My current research at Tokyo U of Art has me spending a lot of time reading about various modes of transportation, especially in relation to war. So something that I read recently came to mind...it might be of interest to note something that Paul Virilio wrote back in 1977 in his book "Speed and Politics" on the type of military vehicles that pre-dated the hummer. I'll quote at lenght from the chapter "Essay on Dromology":

Speed is the hope of the West; it is speed that supports the armies' morale. What "makes war convenient" is transportation, and the armored car, able to go over every kind of terrain, erases the obstacles. With it, earth no longer exists. Rather than calling it an "all-terrain" vehicle, they should call it "sans-terrain"--it climbs embankments, runs over trees, paddles through the mud, rips out shrubs and pieces of wall on its way, breaks down doors. It escapes the old linear trajectory of the road or the railway. It offers a whole new geometry to speed, to violence. It is already no longer simple an auto-mobile, but also a projectile and a launcher, while waiting to become a radio transmitter as well; it hurls both projectiles and itself. With it, once more, Death kills Death, since it victoriously opposes the fearsome German machine gun. Captain de Poix has a prophetic vision of a battlefield literally covered by the mass of these automotive forces. After leaving the street, the military proletariat loses contact with the road. From now on, anything can become a probably trajectory of its Assult. The battlefield has become like the naval glacis, without obstacles, entirely run by the rapid engines, the "battleships of the earth."

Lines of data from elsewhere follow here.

-- ==== Sys2Proof/Machine/Hawser.lean ====
section
/-! DEFINITION. Hawser.lean: Hawser links, remote operations, and the domain packets and events (17). -/
namespace Sys2Proof.Machine

def updDom (f : Domain → Domain) (s : State) : State := { s with dom := f s.dom }
def linkOf (s : State) (k : Nat) : Link := tabD s.links k {}

/-! ### Remote requests of groups (R568-R572) -/

def findReq (s : State) (i : Nat) : Option RemoteReq := s.dom.reqs.find? (·.id == i)
def dropReq (i : Nat) (s : State) : State := updDom (fun d => { d with reqs := d.reqs.filter (·.id != i) }) s

/-- Data for a load's part of a group: register, lane, bytes and extension as its request holds them. What later instructions have written
stays (03 R123). -/
def deliverTo (r : RemoteReq) (v : W64) (poison : Bool) (g : Group) : Group :=
  let f (i : Nat) : Nat := (r.dst.getD i 0).toNat
  let n := f 2
  let sz := match n with | 1 => 0 | 2 => 1 | 4 => 2 | _ => 3
  let bs : PB := (leBytes n v.toNat).map fun b => (b, poison)
  let y := putLoads (f 0) sz (f 3 == 1) (match r.atom with | some (w, ops) => (atomFold w ops bs).1 | none => [(f 1, bs)]) g
  r.lost.foldl (fun y (x : Nat × Nat) => wrVs x.1 1 (maskOf 32 [x.2]) (fun _ l => rdV g x.1 l) y) y

/-- A group whose last awaited remote operation has ended goes on. -/
def remoteWake (g : Nat) (s : State) : State :=
  updGrp g (fun x =>
    match x.wait with
    | .remote 0 => if remoteLoads s g then x else { x with wait := .ready }
    | .remote _ => if mustAwait s g true then x else { x with wait := .ready }
    | _ => x) s

/-- A request ends: its data, or poison, is delivered, an acquire that completes with it drops its core's far-read cache (03 R126), and its
group may go on. -/
def endReq (r : RemoteReq) (v : W64) (poison : Bool) (s : State) : State :=
  let s := dropReq r.id s
  match r.group with
  | none => s
  | some g =>
    let s := if r.acq then (match findGrp s g with | some x => dropFar x.core s | none => s) else s
    remoteWake g (if r.isStore then s else updGrp g (deliverTo r v poison) s)

/-- Does an address of a braid lie in one of its channels or its knots (R238)? -/
def braidTouches (s : State) (b va : Nat) : Bool :=
  va / 65536 == knotPage || (braidOf s b).chans.any fun c => decide (c.base.toNat ≤ va) && decide (va < c.base.toNat + c.slots * c.slotSize)

/-- A remote store fails whose group has ended: the command, which has not completed, ends with the status (R571, R572). -/
def lateFail (c : Nat) (st : Status) (s : State) : State :=
  match findCmd s c with
  | some y => if y.phase == .done then updCmd c (fun y => { y with status := if statusOk y.status then st else y.status }) s
    else finish c st (stepFailed c st (stopCmd c s))
  | none => s

/-- Is a command a MIXED_STEP that has not completed? -/
def stepRuns (s : State) (c : Nat) : Bool := (findCmd s c).any fun x => pktOpcode x.pkt == 0x3A && x.phase != .done

/-- A remote operation has failed: a braid faults whose channel or knot it touches (R238), a step fails (R263), and with `all` every other
command ends (R571, R572), whether or not the group that asked is still there. -/
def remoteFailed (r : RemoteReq) (st : Status) (all : Bool) (s : State) : State :=
  match r.braid with
  | some b => if braidTouches s b r.va.toNat then braidFault b st none s else s
  | none =>
    if !(all || r.cmd.any (stepRuns s)) then s
    else match r.group.bind (findGrp s), r.cmd with
      | some g, _ => failOwner g st s
      | none, some c => lateFail c st s
      | none, none => s

/-- The owner of a refused access ends with 0x0402, and an information record is posted (R568, Table 14.5); of a camera the unit is
counted (09 R331). -/
def refusedReq (r : RemoteReq) (s : State) : State :=
  let e := (tlbFind s.mm.xl.tlb r.ctx (r.va.toNat / 65536)).getD 0
  let s := fqInfo (faultWords 0xFFFF 1 1 r.ctx r.va.toNat true false r.kind { eng := r.eng.map (·.val) } e s.time) (dropReq r.id s)
  match r.group.bind (findGrp s), r.braid, r.cmd with
  | some g, _, _ => trapG g.id St.xlPermission s
  | none, some b, _ => if r.group.isNone then camFault (braidOf s b).source.toNat s else braidFault b St.xlPermission none s
  | none, none, some c => lateFail c St.xlPermission s
  | none, none, none => s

And it might be useful to borrow his phrase "the military proletariat" and, with a twist, update it to cover the need to have such a vehicle as one's personal mode of transportation: The "consumptively militarized American proletariat"

A CO reader commented on Nick's post:

>but the new hummers are just fascimiles, hummer-shaped cars that have all
>the gas-milage disadvantages of a regular hummer without being able to
>survive a missile blast.

In an act of nationwide psychological denial, the citizens of America who might purchace such a vehicle, living in a country that has recenty secured its "position" as a "possessor" of Iraqi oil in an effort to be in a pole position at the onset of the coming energy/oil crisis, have decided to splurge...to forget. If America as the prodigal son returns to his senses, can the fatted calf of this kind of consumerism be slain?

And echoes of this can be found in the most unlikely places. In the upscale Setagaya ward, Tokyo Japan, there is, in total, what amounts to a small fleet of these vehicles being driven on roads almost too narrow for two normal cars to comfortably pass each other, by nouveau riche Japanese, in an embarrassing effort to flaunt their ability to spend their disposable income on the raw excess of spatial redundancy, an indulgance which is, regrettably, its very own raison d'etre. The only way that this socio-economic class can find to express itself in the backdrop of a country in which space is at a premium is to rebel against the tendancy of hyper-miniaturization, and consciously select hyper-maximization.

Hummer. As the webpage states, it is "Like nothing else"...at least we can thank Allah for that singularity!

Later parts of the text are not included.